World events since Sept. 11, 2001, let George W. Bush define his presidency through vigorous and aggressive reaction — fighting a war on terror. Now, he must do something even more difficult. He must lead without having a crisis determine which issues he must address.

It all comes down to how he defines "compassionate conservatism." Does it mean he intends to spend like a Democrat and tax like a Republican, or that he plans to unveil a free-market alternative to the cruel and desiccating philosophy of welfare-state liberalism? Does he believe conservative policies can do a better job of rooting out material and spiritual poverty, or that limited-government conservatism is a flint-hearted scam?

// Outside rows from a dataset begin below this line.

/-- How the events of a request are credited: by code and count. -/
abbrev Credit := Nat → Nat → State → State

/-- The acting continuation's own request. -/
def ownCredit (s : State) : Credit := creditBy s.ctx.ownerKey s.ctx.sys.evsel

/-- A queued miss: to the counter area of an asker that has exited. -/
def MissWait.credit (w : MissWait) : Credit :=
  match w.area with
  | some ctr => creditArea w.key.vf ctr w.sel
  | none => creditBy w.key w.sel

/-- The events of a read of `n` bytes of the line at `pa` (R240): the bytes an HBM stack sends, where no slice has the line, and the way
from its home. -/
def readEvents (cr : Credit) (asker : Home) (pa n : Nat) (s : State) : State :=
  let hbm := match homeOf pa with
    | .stack _ => !(s.fab.slices.any fun l => l.pa == pa)
    | _ => false
  cr 0x09 (flits s asker (homeOf pa) n) (if hbm then cr 0x0A n s else s)

/-- The events of a line's fill. -/
def fillEvents (cr : Credit) (asker : Home) (pa : Nat) (s : State) : State := readEvents cr asker pa 64 s

/-- The physical addresses of the table entries that a walk reads, first to last, until one ends it. -/
def walkReads (s : State) (f : Vf) (va : Nat) : Nat → Nat → Nat → List Nat
  | 0, _, _ => []
  | fuel + 1, level, table =>
    match s2Lookup f (table + 8 * lvlIndex level va) with
    | none => []
    | some h =>
      if !h.r || reservedPa h.pa || dieLost s (homeOf h.pa).die then []
      else
        let pte := ofBytes (s.mem.bytes h.pa 8)
        h.pa :: (if s.mem.anyPoison h.pa 8 then [] else match pteCase level pte va with
          | .next t => walkReads s f va fuel (level + 1) t
          | _ => [])

/-- A walk for a context reads its table entries at their homes: 8 bytes each, counted as if the walker stood at the asking core
(R240, log 18). -/
def walkEvents (cr : Credit) (asker : Home) (die vf va : Nat) (s : State) : State :=
  match s.trans.vf? vf with
  | none => s
  | some f =>
    if f.compat then s
    else
      let st := walkStart s f die va
      (walkReads s f va 6 st.1 st.2).foldl (fun t pa => readEvents cr asker (pa / 64 * 64) 8 t) s

/-- Dirty lines are checked on their way home (R180). -/
def sentHome (ls : List CLine) (s : State) : State :=
  (ls.filter (·.dirty)).foldl (fun t l => setMem (·.noted l.pa 1) t) s

/-- The way home of dirty lines of a cell's slice, for the context that sends them (R240). -/
def homeEvents (cr : Credit) (cell : Nat) (ls : List CLine) (s : State) : State :=
  (ls.filter (·.dirty)).foldl (fun t l => cr 0x09 (flits t (.core (cell * 4)) (homeOf l.pa) 64) t) s

/-- Fill a line into a slice under the way mask that stood at the miss (R178, R179, R193), for a context. A line of the slice
at the same physical address is taken over in its way; with an empty mask nothing is, but the VF's own line is given its new
hallmark in place (R192). The line is checked on its way, and a dirty one that leaves for it goes home (R180, R193). DESIGN CHOICE
(log 105): a line of another VF that is taken over is not counted as evicted (0x06). -/
def fillSlice (cell : Nat) (mask : BitVec 16) (cr : Credit) (line : CLine) (s0 : State) : State :=
  let s := setMem (·.noted line.pa 1) s0
  let same := s.fab.slices.find? fun l => l.unit == cell && l.pa == line.pa
  let way := match same with
    | some l => if mask = 0 ∧ ¬(l.vf = line.vf ∧ l.va = line.va) then none else some l.way
    | none => chooseWay s cell line.va mask
  match way with
  | none => s
  | some w =>
    let victim := s.fab.slices.find? fun l => l.unit == cell && l.way == w && setOf l.va == setOf line.va
    let s1 := match victim with
      | some v =>
        if v.vf != line.vf && same.isNone then
          match v.owner with
          | some k => creditEvent k 0x06 1 s
          | none => s
        else s
      | none => s
    let gone := if same.isNone then victim.toList else []
    let s1 := homeEvents cr cell gone (sentHome gone s1)
    let rest := s1.fab.slices.filter fun l =>
      !(l.unit == cell && ((l.way == w && setOf l.va == setOf line.va) || l.pa == line.pa))
    let dirty := match same with
      | some l => l.dirty || line.dirty
      | none => line.dirty
    cr 0x05 1 (setFab (fun f => { f with
      slices := rest ++ [{ line with unit := cell, way := w, used := f.useClock, dirty := dirty }]
      useClock := f.useClock + 1 }) s1)

/-- A miss joins the die's entry that names its page, or becomes a new entry at the end (R191). Entries past the queue's room
are held at their slices: none is lost. -/
def addMiss (die vf page : Nat) (w : MissWait) (s : State) : State :=
  let named := fun (m : Miss) => m.die == die && m.vf == vf && m.page == page
  let ms := s.trans.misses
  let new := if ms.any named then
      ms.map fun m => if named m && !m.waits.contains w then { m with waits := m.waits ++ [w] } else m
    else ms ++ [⟨die, vf, page, [w]⟩]
  { s with trans := { s.trans with misses := new } }

/-- The entries of a die's queue, oldest first: at most 1,024, and at most 512 of one VF while others wait (R191). -/
def queuedMisses (die : Nat) (s : State) : List Miss :=
  let ms := s.trans.misses.filter fun m => m.die == die
  let many := ms.any fun m => ms.any fun n => m.vf != n.vf
  ms.foldl (fun q m =>
    if decide (q.length < 1024) && (!many || decide ((q.filter fun n => n.vf == m.vf).length < 512)) then q ++ [m] else q) []

/-- The miss a walker of the die takes next: VFs in turn after the one served last, oldest first within a VF (R191). -/
def nextMiss (die : Nat) (s : State) : Option Miss :=
  let q := queuedMisses die s
  let last := ((s.trans.served.find? fun e => e.1 == die).map (·.2)).getD 0
  let least := fun (l : List Nat) => l.foldl (fun (b : Option Nat) v => match b with
    | some u => if v < u then some v else some u
    | none => some v) none
  let vfs := q.map (·.vf)
  match (least (vfs.filter fun v => decide (last < v))).or (least vfs) with
  | some vf => q.find? fun m => m.vf == vf
  | none => none

/-- The line one waiting cell missed is filled, as its own read of the page grants it, with the events of a fill; a fault drops
it, and the slice of a cell that was retired meanwhile takes none (R182, R191, R193, R216, R240). -/
def fillWait (die vf : Nat) (w : MissWait) (s0 : State) : State :=
  let s := if ((s0.trans.vf? vf).bind fun f => cachedXl s0 die f w.va w.user .read).isSome then s0
    else walkEvents w.credit (.core (w.cell * 4)) die vf w.va s0
  match lineAddr s vf w.va .read 0, translate s die vf w.va w.user .read 0 with
  | .ok ta, .ok (x, t) =>
    if reservedPa x.pa || dieLost s (homeOf x.pa).die || w.mask == 0 || s.fab.retired.contains w.cell then t
    else
      let pa := x.pa / 64 * 64
      fillSlice w.cell w.mask w.credit
        ⟨w.cell, 0, vf, ta / 64 * 64, pa, genAt s vf ta, x.r, x.w, x.x, false, 0, some w.key⟩
        (fillEvents w.credit (.core (w.cell * 4)) pa t)
  | .ok _, .error e => e.left s
  | .error _, _ => s

/-- A walker of a die takes a miss from the queue, and every cell that waits for the page is served by that walk (R191). -/
def serveMiss (die : Nat) (m : Miss) (s : State) : State :=
  let s1 := { s with trans := { s.trans with
    misses := s.trans.misses.erase m
    served := (die, m.vf) :: s.trans.served.filter fun e => e.1 != die } }
  m.waits.foldl (fun t w => fillWait die m.vf w t) s1

/-- The walkers of a die take its misses in turn, the VFs' stage-2 entries loaded as they are needed, up to the miss on a page. -/
def servePage (die vf page : Nat) : Nat → State → State
  | 0, s => s
  | fuel + 1, s =>
    match nextMiss die s with
    | none => s
    | some m =>
      let t := serveMiss die m (noteResident m.vf s)
      if m.vf = vf ∧ m.page = page then t else servePage die vf page fuel t

/-- The miss of an access, a fetch or an engine joins its die's queue, and its turn comes (R191, log 8). -/
def queueMiss (die vf va : Nat) (s : State) : State :=
  let page := va / 65536
  let named := fun (m : Miss) => m.die == die && m.vf == vf && m.page == page
  let ms := s.trans.misses
  servePage die vf page (ms.length + 1)
    { s with trans := { s.trans with misses := if ms.any named then ms else ms ++ [⟨die, vf, page, []⟩] } }

/-- Translate one address for an agent at `core`, from the die's cache or by a miss that waits for its turn, which a fault does not undo
(R190, R191). `cr` credits the events of the walk's reads to whom they are due (R240, log 18). -/
def translateFor (cr : Credit) (s : State) (core die vf va : Nat) (user : Bool) (k : AKind) (p : W64) : Res (Xl × State) :=
  match (s.trans.vf? vf).bind fun f => cachedXl s die f va user k with
  | some x => .ok (x, s)
  | none =>
    let q := queueMiss die vf va s
    let t := walkEvents cr (.core core) die vf va q
    keepWalk t (translate t die vf va user k p)

/-- The same for the acting continuation. -/
def translateNow (s : State) (die vf va : Nat) (user : Bool) (k : AKind) (p : W64) : Res (Xl × State) :=
  translateFor (ownCredit s) s s.cur die vf va user k p

/-- Mark a line used now. -/
def touchLine (l : CLine) (s : State) : State :=
  setFab (fun f => { f with
    slices := f.slices.map fun x => if x.unit == l.unit && x.way == l.way && x.va == l.va && x.vf == l.vf then
      { x with used := f.useClock } else x
    useClock := f.useClock + 1 }) s

/-- A store of a cell to a global line takes ownership of it: other copies are dropped, and its own holds a value not yet
written home (R224, R230). -/
def ownLine (a cell : Nat) (s : State) : State :=
  if isGlobal a then
    let t := dropOthers a (some cell) s
    setFab (fun f => { f with slices := f.slices.map fun l => if l.pa == a / 64 * 64 then { l with dirty := true } else l }) t
  else s

/-- The access of a core or engine of a cell to a global address through the slice: a hit on a current hallmark that
grants it, or a miss, which translates and fills (R192). `fill` is false for a package- or system-scope AMO, whose line
is taken to the hive die, from the slice that has it or from its home (R240). -/
def sliceAccess (cell vf va : Nat) (user : Bool) (k : AKind) (fill : Bool) (p : W64) (s : State) : Res (Nat × State) := do
  let ta ← lineAddr s vf va k p
  match hitLine s s.fab.slices cell vf ta k with
  | some l =>
    if reservedPa l.pa then .error (.fault (.reservedAddress l.pa))
    else
      alive (homeOf l.pa) p s
      let t := addEvent 0x03 1 (touchLine l s)
      .ok (l.pa + va % 64, if fill then t else ownCredit s 0x09 (flits s (.core (cell * 4)) .hive 64) t)
  | none =>
    let (x, s1) ← translateNow s (cell / 256) vf va user k p
    if reservedPa x.pa then .error (.fault (.reservedAddress x.pa))
    else
      keepWalk s1 (alive (homeOf x.pa) p s)
      let pa := x.pa / 64 * 64
      let s4 := fillEvents (ownCredit s) (if fill then .core (cell * 4) else .hive) pa (addEvent 0x04 1 s1)
      let new : CLine := ⟨cell, 0, vf, ta / 64 * 64, pa, genAt s vf ta, x.r, x.w, x.x, false, 0, s.ctx.info.key⟩
      .ok (x.pa, if fill then fillSlice cell (wayMask s vf cell) (ownCredit s) new s4 else s4)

Critics in both parties are forcing him to declare himself — Democrats assailing his left flank; Republicans blasting his right. The next four months will determine whether he will ignite a Bush Revolution in domestic policy, or whether he has completed all his significant executive work.

His presidential report card already shows an "A" on foreign policy, but with the exceptions of tax policy and judicial selections, he remains a domestic-policy cipher. It's now up to him to decide whether he will complete his term by earning an A, an F or an incomplete.